永瀬廉、『よめぼく』で“揺れ動く”人物像を巧みに表現 同情を滲ませない眼差しの優しさ

 終わりがくるからこそ、始めてしまうと切なくなる恋。だけれども既に出会ってしまい知らず知らずのうちに始まってしまっている恋。それでも言葉にして決定づけてしまうと互いに苦しくなってしまうからこそ、努めて“普通の17歳の生活”を優先しようとする秋人と春奈の健気さには泣けてくる。

 互いにあえて言葉に出そうとせず核心を避け続けることで、むしろお互いに大事にしている想いがはっきりとかたどられるような絶妙な距離感を、永瀬と出口が見せてくれた。

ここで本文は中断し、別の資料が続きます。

-- ==== Sys2Proof/Machine/LiveRegs.lean ====
section
/-!
DEFINITION. What a register word reads: the stored fields of the register file with the fields whose home is a typed
field of the state merged in, a domain that is off reading zero (R365, R375, R516), and the wave, gather and snapshot
buffers.
-/

namespace Sys2Proof.Machine

/-! ### Domains of the address map -/

/-- The power domain of an address (R515, R523, R417, R446, R524); the quad gate-drive registers of the `SYS` block belong
to `PD1` (assumption log 60). -/
def domainOf (addr : Nat) : Nat :=
  if addr = 0x600 ∨ addr = 0x514 ∨ addr = 0x518 then 0
  else if 0x100000 ≤ addr ∧ addr < 0x110000 then 3 + (addr - 0x100000) / 0x4000
  else if 0x300000 ≤ addr ∧ addr < 0x301000 then 3 + (addr - 0x300000) / 0x400
  else if 0x380000 ≤ addr ∧ addr < 0x3C0000 then 7
  else if 0x3C0000 ≤ addr ∧ addr < 0x3E0000 then 8
  else 1

/-! ### Values kept outside the register file -/

/-- The low and the high word of a 64-bit pattern (R10). -/
def loWord (v : Int) : Nat := toBits 64 v % 2 ^ 32
def hiWord (v : Int) : Nat := toBits 64 v / 2 ^ 32

/-- A position in 2^-16 units as whole units, rounded toward zero (R95). -/
def wholeUnits (p : Int) : Int := divTrunc p 65536

/-- `MOTION` of `AX_PLN_STAT` (R95). -/
def motionCode (s : State) (a : Axis) : Nat :=
  let m := s.mot a
  if m.energiseEnd.isSome then 4
  else if m.brake.isSome then 2
  else match m.queue with
    | g :: _ => (match g.kind with | .stop => 2 | .jog => 3 | .move => 1)
    | [] => if m.stopped then 5 else 0

/-- `ALL_STILL`: every axis is OFF, ARMED, STOPPED or in FAULT (R510, R523). -/
def allStill (s : State) : Bool :=
  allAxes.all fun a => !s.axOn a || (let k := s.axState a; k == 0 || k == 1 || k == 5 || k == 6)

/-- The state codes of eight axes from `from_` on, an axis of a domain that is off as 0 (R523). -/
def stateCodes (s : State) (from_ : Nat) : Nat :=
  ((List.range 8).map fun k => (if s.axOn (axisOf (from_ + k)) then s.axState (axisOf (from_ + k)) else 0) * 16 ^ k).sum

/-- The conditions behind `DEV_ATTN`, the word of `HP_ATTN` (R331). -/
def hpAttn (s : State) : Nat :=
  bitsOfList [ s.flag F.TB_STATUS.TIMEBASE_DEGRADED, s.flag F.TB_STATUS.CAL_FAIL,
    allAxes.any fun a => s.get (F.AX_DEADLINE.LATE a) != 0, s.flag F.BOOT_STAT.OPT_BAD, s.flag F.CV_STAT.ROLE_CONFLICT ]

/-- `BANK_BUSY`: one bit per bank with an access in progress (R415, R417). -/
def bankBusy (s : State) : Nat := bitsOfList (s.lk.banks.toList.map fun b => b.busy.isSome)

/-- `OC_OUT_Wk`: under CHOP a DAC code of 0 holds the output active once the DAC has settled (R292, R293). -/
def ocActive (s : State) (a : Axis) (w : Fin 2) : Bool :=
  s.flag (ocOut a w) || (s.get (F.AX_CC_CFG.MODE a) == 1 && s.get (ocDac a w) == 0 && !ocHeld s a w)

/-- `SESS_x` and `ROLE_x` of a port (R500). -/
def sessBits (p : SessPort) : Nat := match p.sess with | some x => 1 + 2 * x.role.toNat | none => 0

/-- `SLOT_VALID`: the slots that hold a key (R483, R500). -/
def slotsValid (s : State) : Nat := bitsOfList (s.sec.keys.toList.map Option.isSome)

/-- The values of the fields of a register that are not in the register file, as bits and value. -/
def liveFields (s : State) (id : RegId) (i : Nat) : List (Nat × Nat × Nat) :=
  let a := axisOf i
  match id with
  | .LTIME_LO => [(31, 0, s.ltime % 2 ^ 32)]
  | .LTIME_HI => [(31, 0, s.ltime / 2 ^ 32)]
  | .PLN_STATUS => [(6, 0, windowUsed s), (20, 16, s.ip.cmdq.length)]
  | .AX_PLN_STAT => [(2, 0, motionCode s a), (12, 8, axqUsed s a), (20, 16, (s.mot a).window.length)]
  | .AX_REMAIN_LO => [(31, 0, loWord (wholeUnits (s.mot a).remain))]
  | .AX_REMAIN_HI => [(31, 0, hiWord (wholeUnits (s.mot a).remain))]
  | .AX_TARGET_LO => [(31, 0, loWord (wholeUnits (s.mot a).target))]
  | .AX_TARGET_HI => [(31, 0, hiWord (wholeUnits (s.mot a).target))]
  | .AX_POS_LO => [(31, 0, loWord (s.mot a).pos)]
  | .AX_POS_HI => [(31, 0, hiWord (s.mot a).pos)]
  | .AX_VEL => [(31, 0, toBits 32 (velReg (s.mot a).vel))]
  | .AX_ACC => [(31, 0, toBits 32 (divTrunc (s.mot a).acc (2 ^ 24)))]
  | .MCH_POS_LO => [(31, 0, loWord (s.mch[(⟨i % 4, by omega⟩ : Fin 4)]).lastM)]
  | .MCH_POS_HI => [(31, 0, hiWord (s.mch[(⟨i % 4, by omega⟩ : Fin 4)]).lastM)]
  | .QD_GD_STAT => [(9, 9, bitOf s.pw.vgsUv)]
  | .AX_FB_UNW_LO => [(31, 0, loWord (fbUnwrapped s a))]
  | .AX_FB_UNW_HI => [(31, 0, hiWord (fbUnwrapped s a))]
  | .AX_FB_SPEED => [(31, 0, toBits 32 (fbSpeedAt s a s.now))]
  | .AX_FB_STAT => [(0, 0, bitOf (fbValid s a))]
  | .HP_ATTN => [(4, 0, hpAttn s)]
  | .AUX_STAT => [(2, 0, s.auxm.queue.length), (3, 3, bitOf s.auxm.cur.isSome)]
  | .CMD_LOG =>
    [(15, 0, match s.ip.log.getLast? with | some e => e.1.seq.toNat | none => 0), (22, 16, s.ip.log.length)]
  | .CMD_TICKET => [(11, 8, (s.ip.tickets.filter fun t => t.result.isNone).length)]
  | .CMD_ROUTE => [(28, 24, s.ip.routes.length)]
  | .LK_ARB_STAT => [(0, 0, bitOf (bankBusy s == 0)), (15, 8, bankBusy s)]
  | .LK_PART_STAT =>
    [(0, 0, bitOf (s.lk.initPend != 0)),
      (13, 8, ((List.range 64).filter fun r => s.lk.initPend.getLsbD r).length)]
  | .LK_GEN =>
    [(10, 0, (s.lk.gen[(⟨i % 64, by omega⟩ : Fin 64)]).toNat), (16, 16, bitOf (s.lk.initPend.getLsbD i))]
  | .CV_OPS => [(10, 8, s.cv.sched.length)]
  | .MS_OC_STAT => [(10, 10, bitOf (ocActive s a 0)), (26, 26, bitOf (ocActive s a 1))]
  | .WH_STAT => [(25, 25, bitOf s.wh.pinHigh)]
  | .BK_STAT => [(8, 8, bitOf (fsMismatch s a)), (10, 10, bitOf (bridgeEnabled s a))]
  | .BK_DEV_STAT => [(0, 0, bitOf s.bk.stoA), (1, 1, bitOf s.bk.stoB)]
  | .SEC_STAT =>
    [(1, 0, s.sec.life.toNat), (4, 2, sessBits s.sec.hp), (7, 5, sessBits s.sec.aux),
      (9, 9, bitOf (s.sec.hp.lockEnd.isSome || s.sec.aux.lockEnd.isSome))]
  | .SEC_KEYS => [(15, 0, slotsValid s)]
  | .SEC_PATCH => [(12, 8, s.sec.svn)]
  | .SEC_AUDIT => [(31, 0, s.sec.auditNext)]
  | .SEC_IDPUB => [(31, 0, match s.sec.ident with | some k => (k.2.getD i 0).toNat | none => 0)]
  | .MODE_STAT => [(7, 7, bitOf (allStill s))]
  | .AX_STATES_LO => [(31, 0, stateCodes s 0)]
  | .AX_STATES_HI => [(31, 0, stateCodes s 8)]
  | .PD_STAT => [(9, 0, s.pw.on.toNat)]
  | .AX_STATE => [(6, 6, bitOf (s.gd a).ena), (7, 7, bitOf (diagOk s a)), (15, 8, offWhy s a)]
  | _ => []

/-! ### Buffers read as registers -/

/-- The snapshot record as it is mirrored: its 508 words, the CRC-32 over them and three zero words (R456, R459). -/
def snapWords (s : State) : List Word :=
  match s.wh.snap with
  | some ws => ws ++ [crc32 (wordsBytesLE ws)]
  | none => []

/-- The words of the buffers outside the register tables: the gather buffer (R447) and the snapshot buffer (R459). -/
def bufferWord (s : State) (addr : Nat) : Word :=
  if 0x3D0000 ≤ addr ∧ addr < 0x3D8000 then
    (match s.cv.gather.find? fun g => g.1 = (addr - 0x3D0000) / 0x800 with
     | some g => g.2.getD ((addr - 0x3D0000) % 0x800 / 4) 0
     | none => 0)
  else if 0x3E1000 ≤ addr ∧ addr < 0x3E1800 then (snapWords s).getD ((addr - 0x3E1000) / 4) 0
  else 0

/-! ### Reads -/

/-- An address holds an implemented register or a wave-table word (R365, R370). -/
def implemented (addr : Nat) : Bool := isWaveAddr addr || (regAt addr).isSome

/-- The word of a register at this instant, before the side effects of a read (R365, R375). -/
def readWord (s : State) (addr : Nat) : Word :=
  if ¬ s.pd (domainOf addr) then 0
  else if isWaveAddr addr then rfGet s.regs addr
  else match regAt addr with
  | some (r, i, _) => (liveFields s r.id i).foldl (fun w f => putBits w f.1 f.2.1 f.2.2) (rfGet s.regs addr)
  | none => bufferWord s addr

/-- A field of a register as it reads. -/
def readField (s : State) (f : Fld) : Nat := getBits (readWord s f.addr) f.hi f.lo

/-- A state in which one register address holds a word. -/
def State.setWord (s : State) (addr : Nat) (w : Word) : State := { s with regs := rfSet s.regs addr w }

/-- The side effect of a read (R15): the RC fields of the register clear. -/
def clearRead (addr : Nat) (s : State) : State :=
  if ¬ s.pd (domainOf addr) then s
  else match regAt addr with
  | some (r, _, _) =>
    if r.fields.any fun f => f.acc == .rc then
      s.setWord addr ((r.fields.filter fun f => f.acc == .rc).foldl (fun w f => putBits w f.hi f.lo 0) (rfGet s.regs addr))
    else s
  | none => s

/-- A register read with its side effects (R15, R364). -/
def regRead (addr : Nat) (s : State) : Word × State := (readWord s addr, clearRead addr s)

/-- `n` reads one after another in ascending address order (R364). -/
def regReads : Nat → Nat → State → List Word × State
  | 0, _, s => ([], s)
  | n + 1, addr, s =>
    let r := regRead addr s
    let rest := regReads n (addr + 4) r.2
    (r.1 :: rest.1, rest.2)

/-- The registers at these addresses are read one after another. -/
def readEach : List Nat → State → List Word × State
  | [], s => ([], s)
  | addr :: l, s =>
    let r := regRead addr s
    let rest := readEach l r.2
    (r.1 :: rest.1, rest.2)

end Sys2Proof.Machine
end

 そして、本作の見どころは何と言っても、秋人だけでなく実は春奈も優しい嘘をついていたことが終盤に明かされる点にあるだろう。そこで秋人は自分が嘘をついていた心苦しさよりも、それに春奈が付き合ってくれていたことを知り大号泣するのだ。こんなところもいかにも“秋人らしい”。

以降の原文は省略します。